Department of Microbiology, Immunology, and Molecular Genetics, Molecular Biology Institute, Department of Obstetrics and Gynecology, and The David Geffen School of Medicine, Eli and Edythe Broad Center of Regenerative Medicine and Stem Cell Research, and The Howard Hughes Medical Institute, University of California, Los Angeles, CA 90095.
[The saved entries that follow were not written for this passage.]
/-- Translates one address of a context (R138 to R143). Only valid entries are cached; a failed translation forgets its
table words, so that it is walked again on its next use (R142). -/
def xlate (s : State) (c va : Nat) (u : Use) : State × Xlate :=
  let t := ctxOwner s c
  if !(ctx s c).valid || decide (2 ^ 48 ≤ va) then
    (xlateFault s c t va Status.translationFault, .fail Status.translationFault)
  else match s.atu.cache.find? (fun e => e.ctx = c ∧ e.base ≤ va ∧ va < e.base + e.size) with
    | some e =>
      (match leafTarget s c t va e.leaf (Nat.log2 e.size) u with
       | .ok g => (cachePut s e, .ok g (e.size - va % e.size))
       | .error st => (if st = Status.translationFault then xlateFault s c t va st else s, .fail st))
    | none =>
      let root := (ctx s c).root
      let s0 := walkTags s c t va 4 (wbit root 0) (fld root 63 12 * 4096)
      match walk s0 c t va 4 (wbit root 0) (fld root 63 12 * 4096) with
      | .need a => (s0, .need a)
      | r =>
        let s1 := forgetWalk (bumpFn s0 Reg.ATU_TC_MISS t) c
        match r with
        | .leaf w shift =>
          (match leafTarget s1 c t va w shift u with
           | .error st => (if st = Status.translationFault then xlateFault s1 c t va st else s1, .fail st)
           | .ok g => (cachePut s1 ⟨c, va / 2 ^ shift * 2 ^ shift, 2 ^ shift, w⟩, .ok g (2 ^ shift - va % 2 ^ shift)))
        | .fail st => (xlateFault s1 c t va st, .fail st)
        | .need a => (s1, .need a)

/-- The outcome of translating a range: its pieces in order, a failure with its status and address, or a host-table word
still to be read. -/
inductive Pieces
  | ok (ps : List (Target × Nat))
  | fail (status addr : Nat)
  | need (addr : Nat)
deriving DecidableEq, Repr

/-- Translates a range page by page; the fuel bounds the pages. -/
def xlateRange (s : State) (c va len : Nat) (u : Use) : Nat → State × Pieces
  | 0 => (s, if len = 0 then .ok [] else .fail Status.translationFault va)
  | n + 1 =>
    if len = 0 then (s, .ok [])
    else match xlate s c va u with
      | (s1, .need a) => (s1, .need a)
      | (s1, .fail st) => (s1, .fail st va)
      | (s1, .ok g left) =>
        let k := min left len
        match xlateRange s1 c (va + k) (len - k) u n with
        | (s2, .ok ps) => (s2, .ok ((g, k) :: ps))
        | r => r

/-- Pages that a range of bytes can touch, at 64 KiB each. -/
def pageFuel (len : Nat) : Nat := len / 65536 + 2

/-- Translates a whole range. -/
def xlateAll (s : State) (c va len : Nat) (u : Use) : State × Pieces := xlateRange s c va len u (pageFuel len)
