/-- A write of a configuration register of the selected queue: accepted only in DISABLED (R96). -/
def queueConfigWrite (s : State) (fn off : Nat) (value : W64) : State :=
  match selQueue s fn with
  | none => s
  | some q =>
    if (queue s q).st ≠ 0 then queueMod s q (fun Q => { Q with cfgRefused := true })
    else queueMod s q (fun Q =>
      let Q := { Q with cfgRefused := false }
      if off = Reg.WQM_QRING then { Q with ring := w64 (fld value 63 12 * 4096 + fld value 4 0) }
      else if off = Reg.WQM_QHEAD then { Q with head := w64 (fld value 63 3 * 8) }
      else if off = Reg.WQM_QCTX then { Q with qctx := fld value 15 0 }
      else if off = Reg.WQM_QBIND then { Q with bind := fld value 22 0 }
      else { Q with mod := fld value 23 0 })

/-- A function's WQM registers answer: the function exists and the device is RUNNING (R439). -/
def blockUp (s : State) (fn : Nat) : Bool := hostUp s && fnExists s fn && running s

/-- QUEUE_SELECT (R97): it also clears a held not-granted result. -/
def execQueueSelect (fn : Nat) (value : W64) (s : State) : Host.Outcome State Fault Refusal :=
  let s := dropHeld s fn
  if blockUp s fn then
    .next (setReg (fnMod s fn (fun F => { F with notGranted := false })) Reg.WQM_QSEL fn (w64 (fld value 16 0)))
  else .next s

/-- QUEUE_ENABLE (R97): a write of WQM_QCTL with ENABLE 1. -/
def execQueueEnable (fn : Nat) (value : W64) (s : State) : Host.Outcome State Fault Refusal :=
  let s := dropHeld s fn
  if blockUp s fn && wbit value 0 then .next (qctlWrite s fn value) else .next s

/-- QUEUE_DISABLE (R96, R98): a write of WQM_QCTL with ENABLE 0. -/
def execQueueDisable (fn : Nat) (value : W64) (s : State) : Host.Outcome State Fault Refusal :=
  let s := dropHeld s fn
  if blockUp s fn && !wbit value 0 then .next (qctlWrite s fn value) else .next s

/-- QUEUE_FLUSH (R96): a write of WQM_QCTL with FLUSH 1. -/
def execQueueFlush (fn : Nat) (value : W64) (s : State) : Host.Outcome State Fault Refusal :=
  let s := dropHeld s fn
  if blockUp s fn && wbit value 2 then .next (qctlWrite s fn value) else .next s

/-- A register that R96 makes writable only in DISABLED. -/
def isQueueCfg (off : Nat) : Bool :=
  off = Reg.WQM_QRING || off = Reg.WQM_QHEAD || off = Reg.WQM_QCTX || off = Reg.WQM_QBIND || off = Reg.WQM_QMOD

/-- QUEUE_CONFIG_WRITE (R96): a write of WQM_QRING, WQM_QHEAD, WQM_QCTX, WQM_QBIND, WQM_QMOD or WQM_QCTL. -/
def execQueueConfigWrite (fn off : Nat) (value : W64) (s : State) : Host.Outcome State Fault Refusal :=
  let s := dropHeld s fn
  if !blockUp s fn then .next s
  else if off = Reg.WQM_QCTL then .next (qctlWrite s fn value)
  else if isQueueCfg off then .next (queueConfigWrite s fn off value)
  else .next s

/-- WQM_QSTAT (Table 4-9) of a function's selection. The result held for a queue that was not granted stands until WQM_QSEL is written, even if
the queue is granted meanwhile (R97). -/
def qstat (s : State) (fn : Nat) : Nat :=
  if (fnGet s fn).notGranted then 6 * 16
  else match selQueue s fn with
  | none => 0
  | some q =>
    let Q := queue s q
    Q.st + b2n Q.cfgRefused * 4 + b2n (decide (Q.st = 0) && !Q.headBusy) * 8 + Q.enableErr * 16 + b2n Q.inlineWait.isSome * 256

/-- ABI_AGREE (R67, R439): an offered version is set, any other value reads back 0; ignored while a queue of the function is not
DISABLED, and before RUNNING. -/
def execAbiAgree (fn version : Nat) (s : State) : Host.Outcome State Fault Refusal :=
  let s := dropHeld s fn
  if !blockUp s fn || s.queues.any (fun e => decide (queueOwner s e.1 = fn ∧ e.2.st ≠ 0)) then .next s
  else .next (fnMod s fn (fun F => { F with abi := if version = 1 ∨ version = 2 then version else 0 }))

end Sys2Proof.Machine
end

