-- ==== Sys2Proof/Machine/Context.lean ====
section
/-! DEFINITION. The commands on translation contexts (R136, R137, R143) and the reads of table words in host memory (R140, R141). -/
namespace Sys2Proof.Machine

/-- The context that a function's ATU_CSEL names, when it is its tenant's (R162). -/
def selCtx (s : State) (fn : Nat) : Option Nat :=
  let c := fld (reg s Reg.ATU_CSEL fn) 15 0
  if ctxOwner s c = fn then some c else none

/-- A write of ATU_CROOT (R136): refused with VALID set, or with a reserved ROOT_LOC. -/
def rootWrite (s : State) (c : Nat) (value : W64) : State :=
  if (ctx s c).valid ∨ 2 ≤ fld value 1 0 then ctxMod s c (fun C => { C with refused := true })
  else ctxMod s c (fun C => { C with refused := false, root := w64 (fld value 63 12 * 4096 + fld value 1 0) })

/-- VALID is cleared (R136, R145): the epoch advances and every cached translation of the context goes. -/
def clearValid (s : State) (c : Nat) : State :=
  if (ctx s c).valid then ctxMod (advanceEpoch (purge s c (fun _ => true)) c) c (fun C => { C with valid := false }) else s

/-- A write of ATU_CCTL (R136, R137, Table 6-11): refused whole when it would set VALID of a sealed tenant's context with a host root;
FABRIC_EN is the PF's. -/
def cctlWrite (s : State) (fn c : Nat) (value : W64) : State :=
  if wbit value 0 ∧ (ctx s c).valid = false ∧ sealed s fn = true ∧ fld (ctx s c).root 1 0 = 1 then
    ctxMod s c (fun C => { C with refused := true })
  else
    let s1 := if wbit value 0 then ctxMod s c (fun C => { C with valid := true }) else clearValid s c
    ctxMod s1 c (fun C => { C with refused := false, fabricEn := if fn = 0 then wbit value 1 else C.fabricEn })

/-- Applies a register write to the selected context of a function that may name it. -/
def onCtx (s : State) (fn : Nat) (f : Nat → State) : Host.Outcome State Fault Refusal :=
  if !blockUp s fn then .next s
  else match selCtx s fn with
    | none => .next (dropHeld s fn)
    | some c => .next (dropHeld (f c) fn)

/-- CONTEXT_ROOT_WRITE (R136). -/
def execContextRootWrite (fn : Nat) (value : W64) (s : State) : Host.Outcome State Fault Refusal :=
  onCtx s fn (fun c => rootWrite s c value)

/-- CONTEXT_VALID_SET (R137): a write of ATU_CCTL with VALID 1. -/
def execContextValidSet (fn : Nat) (value : W64) (s : State) : Host.Outcome State Fault Refusal :=
  onCtx s fn (fun c => if wbit value 0 then cctlWrite s fn c value else s)

/-- CONTEXT_VALID_CLEAR (R136): a write of ATU_CCTL with VALID 0. -/
def execContextValidClear (fn : Nat) (value : W64) (s : State) : Host.Outcome State Fault Refusal :=
  onCtx s fn (fun c => if wbit value 0 then s else cctlWrite s fn c value)

/-- FABRIC_EN_WRITE (R143): a write of ATU_CCTL that leaves VALID as it is. -/
def execFabricEnWrite (fn : Nat) (value : W64) (s : State) : Host.Outcome State Fault Refusal :=
  onCtx s fn (fun c => if wbit value 0 = (ctx s c).valid then cctlWrite s fn c value else s)

/-- A table word of a context arrives, or its read failed (none): the accesses that wait for it go on (R140, R141). -/
def walkWord (s : State) (c addr : Nat) (word : Option W64) : State :=
  let mine := fun (x : Stalled) => decide (x.ctx = c ∧ x.addr = addr)
  if s.atu.stalled.any mine then
    { s with atu := { s.atu with
        walk := ⟨c, addr, word⟩ :: s.atu.walk.filter (fun w => !decide (w.ctx = c ∧ w.addr = addr)),
        stalled := s.atu.stalled.filter (fun x => !mine x),
        ready := s.atu.ready ++ (s.atu.stalled.filter mine).map (·.cmd) } }
  else s

/-- TABLE_WALK_COMPLETE (R138 to R141): a read of a page-table entry in host memory returns the entry, or fails (none). -/
def execTableWalkComplete (c addr : Nat) (word : Option W64) (s : State) : Host.Outcome State Fault Refusal :=
  .next (walkWord s c addr word)

end Sys2Proof.Machine
end

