-- ==== Sys2Proof/Machine/TpeAck.lean ====
section
/-! DEFINITION. The receiver's bookkeeping (R174, R182 to R187): CSNs received, completed messages, final records, receive entries,
acknowledgements; and payload encryption (R195). -/
namespace Sys2Proof.Machine

/-! ### Numbers -/

/-- MSN a is below MSN b in the 24-bit space. -/
def msnBelow (a b : Nat) : Bool :=
  let d := (b + 2 ^ 24 - a % 2 ^ 24) % 2 ^ 24
  decide (1 ≤ d ∧ d < 2 ^ 23)

/-- CSN a is below CSN b in the 32-bit space. -/
def csnBelow (a b : Nat) : Bool := serialAbove b a

/-- The distance of a CSN from CUM_CSN. -/
def csnDist (C : Conn) (csn : Nat) : Nat := (csn + 2 ^ 32 - C.cum % 2 ^ 32) % 2 ^ 32

/-- A CSN lies in the receiver's window (R174). -/
def inWindow (C : Conn) (csn : Nat) : Bool := decide (csnDist C csn < 4096)

/-! ### Payload encryption (R195) -/

/-- The connection's payload is enciphered. -/
def encOn (s : State) (c : Nat) : Bool := !isChan c && wbit (conn s c).cfg 50

/-- The key of an ENC connection, if its slot is usable. -/
def encKey (s : State) (c : Nat) : Option (List Byte) :=
  let k := (conn s c).key
  if slotUsable s k (connTenant s c) then some (keySlot s k).key else none

/-- The counter of block 0 of a cell (R195). -/
def cellCounter (node plane qp init csn : Nat) : Nat :=
  node % 4096 * 2 ^ 116 + plane % 2 * 2 ^ 115 + qp % 2 ^ 20 * 2 ^ 95 + init % 2 ^ 32 * 2 ^ 63 + csn % 2 ^ 32 * 2 ^ 31

/-- Enciphers or deciphers a payload. -/
def cryptPayload (key : List Byte) (ctr : Nat) (b : List Byte) : List Byte := (ctrRun key ctr (blocks16 b)).1

/-- The clear payload of an arrived cell; none when its key slot is not usable. -/
def clearPayload (s : State) (c : Nat) (cell : Cell) : Option (List Byte) :=
  if !encOn s c then some cell.payload
  else (encKey s c).map (fun k =>
    cryptPayload k (cellCounter cell.snode cell.plane (fld (conn s c).cfg 32 13) (conn s c).peerInit cell.csn) cell.payload)

/-! ### Acknowledgements (R186, R187) -/

/-- The SACK ranges of CSNs given as distances from CUM_CSN in rising order, at most 31. -/
def sackRanges : List Nat → List (Nat × Nat)
  | [] => []
  | d :: r => match sackRanges r with
    | (a, n) :: t => if a = d + 1 ∧ n < 65535 then (d, n + 1) :: t else (d, 1) :: (a, n) :: t
    | [] => [(d, 1)]

/-- The distances of the CSNs received above CUM_CSN, in rising order. -/
def oooDists (C : Conn) : List Nat := (List.range 4096).filter (fun d => C.ooo.contains ((C.cum + d) % 2 ^ 32))

/-- The message records that the next ACK carries: the last 31, a new one standing behind those that have been sent. -/
def ackRecs (C : Conn) : List (Nat × Nat × Nat) := C.recs.drop (C.recs.length - 31)

/-- The message records that it leaves for later ones. -/
def laterRecs (C : Conn) : List (Nat × Nat × Nat) := C.recs.take (C.recs.length - 31)

/-- DONE_MSN as an ACK gives it: it does not pass a refused message whose record the ACK has no room for, since it would complete that
message's entry with OK (R187). -/
def ackDone (C : Conn) : Nat :=
  (laterRecs C).foldl (fun d r => if r.2.1 ≠ 0 ∧ r.2.2 = 0 ∧ msnBelow r.1 d then r.1 else d) C.done

/-- The payload of an ACK (Table 7-6). -/
def ackPayload (C : Conn) : List Byte :=
  let sacks := (sackRanges (oooDists C)).take 31
  let recs := ackRecs C
  beBytes 8 (C.cum % 2 ^ 32 * 2 ^ 32 + ackDone C % 2 ^ 24 * 2 ^ 8) ++
  beBytes 8 (C.lastCsn % 2 ^ 32 * 2 ^ 32 + sacks.length * 2 ^ 24 + recs.length * 2 ^ 16) ++
  (sacks.map (fun p => beBytes 8 ((C.cum + p.1) % 2 ^ 32 * 2 ^ 32 + p.2 * 2 ^ 16))).flatten ++
  (recs.map (fun r => beBytes 8 (r.1 % 2 ^ 24 * 2 ^ 40 + r.2.1 % 256 * 2 ^ 32 + r.2.2 % 256 * 2 ^ 24))).flatten

/-- Sends an ACK (R187). An RNR record goes out once; a final record stays until DONE_MSN, or for one other than OK the sender's LOW_MSN, has
passed it, and takes its turn with the others where an ACK has no room for all. -/
def sendAck (s : State) (c : Nat) : State :=
  let b := ackPayload (conn s c)
  let s1 := sendClass0 s c { baseCell s c with opc := 0x11, plen := b.length, payload := b }
  connMod s1 c (fun C => { C with sinceAck := 0, recs := (ackRecs C).filter (fun r => decide (r.2.2 = 0)) ++ laterRecs C })

/-- A cell with a CSN has been received: the window moves, and the 32nd cell since the last ACK sends one. -/
def takeCsn (s : State) (c csn : Nat) : State :=
  let s1 := connMod s c (fun C =>
    if C.ooo.contains csn then { C with lastCsn := csn, sinceAck := C.sinceAck + 1 }
    else { C with ooo := csn :: C.ooo, lastCsn := csn, sinceAck := C.sinceAck + 1 })
  let C := conn s1 c
  let n := ((List.range 4097).find? (fun d => !C.ooo.contains ((C.cum + d) % 2 ^ 32))).getD 4096
  let s2 := connMod s1 c (fun C => { C with
    cum := (C.cum + n) % 2 ^ 32, ooo := C.ooo.filter (fun x => !decide (csnDist C x < n)) })
  if 32 ≤ (conn s2 c).sinceAck then sendAck s2 c else s2

/-- ACK_DELAY_TIMER (R187): 2 µs since an arrival that no ACK has covered. -/
def execAckDelayTimer (c : Nat) (s : State) : Host.Outcome State Fault Refusal :=
  if 0 < (conn s c).sinceAck ∧ ((conn s c).st = 2 ∨ (conn s c).st = 3) then .next (sendAck s c) else .next s

/-! ### Messages received -/

/-- A received message of a connection. -/
def recvMsg (s : State) (c msn : Nat) : Option RecvMsg := (conn s c).recv.find? (fun m => m.msn = msn)

/-- Rewrites a received message. -/
def recvMod (s : State) (c msn : Nat) (f : RecvMsg → RecvMsg) : State :=
  connMod s c (fun C => { C with recv := mapIf (fun m => m.msn = msn) f C.recv })

/-- A head or cell of an MSN is a duplicate of a message that is complete or refused (R182). -/
def msnDone (C : Conn) (msn : Nat) : Bool := msnBelow msn C.done || C.doneSet.contains msn

/-- DONE_MSN moves over the completed messages at its front. -/
def advanceDone (C : Conn) : Nat → Conn
  | 0 => C
  | n + 1 =>
    if C.doneSet.contains C.done then
      advanceDone { C with done := (C.done + 1) % 2 ^ 24, doneSet := C.doneSet.filter (· ≠ C.done),
                           recs := C.recs.filter (fun r => !(decide (r.1 = C.done ∧ r.2.1 = 0 ∧ r.2.2 = 0))) } n
    else C

/-- Messages whose delivery is due: complete, and on a QP with every earlier message placed (R128, R129). -/
def deliver (s : State) (c : Nat) : State :=
  let due := fun (C : Conn) (m : RecvMsg) => m.complete && (isChan c || msnBelow m.msn C.done)
  let ms := (conn s c).recv.filter (due (conn s c))
  let s1 := connMod s c (fun C => { C with recv := C.recv.filter (fun m => !due C m) })
  ms.foldl (fun s m => finishRecvEntry s c m) s1

/-- A message is complete or refused with a status: DONE_MSN and the final records take it, and an ACK goes out (R182, R187). -/
def finalRecord (s : State) (c msn status : Nat) : State :=
  let s1 := connMod s c (fun C =>
    advanceDone { C with doneSet := C.doneSet ++ [msn], recs := C.recs ++ [(msn, status, 0)] } 4097)
  sendAck (deliver s1 c) c

/-- The cells of a message leave the early store; their CSNs count as received. -/
def dropEarly (s : State) (c msn : Nat) : State :=
  let mine := fun (e : Nat × Cell) => decide (e.1 = c ∧ e.2.msn = msn)
  let gone := s.tpe.early.filter mine
  let s1 := { s with tpe := { s.tpe with early := s.tpe.early.filter (fun e => !mine e) } }
  gone.foldl (fun s e => takeCsn s c e.2.csn) s1

/-- A head is refused whole with a status (R155, R180). -/
def refuseHead (s : State) (c msn status : Nat) : State := finalRecord (dropEarly s c msn) c msn status

/-- A message's place in ADMITTED and its tracker go (R156). -/
def releaseRecv (s : State) (c : Nat) (m : RecvMsg) : State :=
  let s1 := if m.counted then accessEnd s m.region else s
  let s2 := if m.admitted && hasData m.opc then { s1 with tpe := { s1.tpe with trackers := s1.tpe.trackers - 1 } } else s1
  recvMod s2 c m.msn (fun m => { m with counted := false, admitted := false })

/-- A received message ends: what it holds is released, and its final record goes out. -/
def finishRecv (s : State) (c msn status : Nat) : State :=
  match recvMsg s c msn with
  | none => s
  | some m =>
    let s1 := releaseRecv (dropStages (dropEarly (dropPlacements s (connPath s c) m.pend) c msn) c false (fun x => decide (x = msn))) c m
    finalRecord (recvMod s1 c msn (fun m => { m with complete := true, pend := [], pendData := [], staging := [] })) c msn status

/-- A received message ends with a failure: its receive entry completes with a status of its own, and the fragment that failed, when those of
every earlier message have (R109, R128, R185). -/
def failRecvAt (s : State) (c msn status own frag : Nat) : State :=
  finishRecv (recvMod s c msn (fun m => { m with own := some own, ownFrag := frag })) c msn status

/-- The same, where no fragment failed. -/
def failRecv (s : State) (c msn status own : Nat) : State := failRecvAt s c msn status own 0

/-! ### The response cache (R194) -/

/-- The key of a source's message: node + 4096 · plane, connection, MSN. -/
def cacheFind (s : State) (node c msn : Nat) : Option RcEntry :=
  s.tpe.rcache.find? (fun e => decide (e.node = node ∧ e.conn = c ∧ e.msn = msn))

/-- The source of a connection's messages as the cache keys it. -/
def peerKey (s : State) (c : Nat) : Nat := connNode s c + ownPlane s * 4096

/-- Makes an entry. -/
def cachePutResp (s : State) (c msn status : Nat) (value : W64) (reduce : Bool) : State :=
  { s with tpe := { s.tpe with rcache := s.tpe.rcache ++ [⟨peerKey s c, c, msn, status, value, reduce⟩] } }

/-- LOW_MSN of a head frees the entries and the records below it (R194). -/
def takeLow (s : State) (c low : Nat) : State :=
  let s1 := connMod s c (fun C => { C with recs := C.recs.filter (fun r => !msnBelow r.1 low) })
  { s1 with tpe := { s1.tpe with rcache := s1.tpe.rcache.filter (fun e => !(decide (e.conn = c) && msnBelow e.msn low)) } }

/-- RESPONSE_CACHE_EXPIRY (R194): TPE_RC_HOLD ms have passed. -/
def execResponseCacheExpiry (node c msn : Nat) (s : State) : Host.Outcome State Fault Refusal :=
  .next { s with tpe := { s.tpe with
    rcache := s.tpe.rcache.filter (fun e => !decide (e.node = node ∧ e.conn = c ∧ e.msn = msn)) } }

end Sys2Proof.Machine
end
Src family kinases (SFKs) are pleiotropic activators that are responsible for integrating signal transduction for multiple receptors that regulate cellular proliferation, invasion, and metastasis in a variety of human cancers. Independent groups have identified increased expression of individual SFK members during prostate cancer progression, raising the question of whether SFKs display functional equivalence. Here, we show that Src kinase, followed by Fyn kinase and then Lyn kinase, exhibit ranked tumorigenic potential during both paracrine-induced and cell-autonomous-initiated prostate cancer. This quantitative variation in transformation potential appears to be regulated in part by posttranslational palmitoylation. Our data indicate that development of inhibitors against specific SFK members could provide unique targeted therapeutic strategies.
Written by:
Cai H, Smith DA, Memarzadeh S, Lowell CA, Cooper JA, Witte ON. Are you the author?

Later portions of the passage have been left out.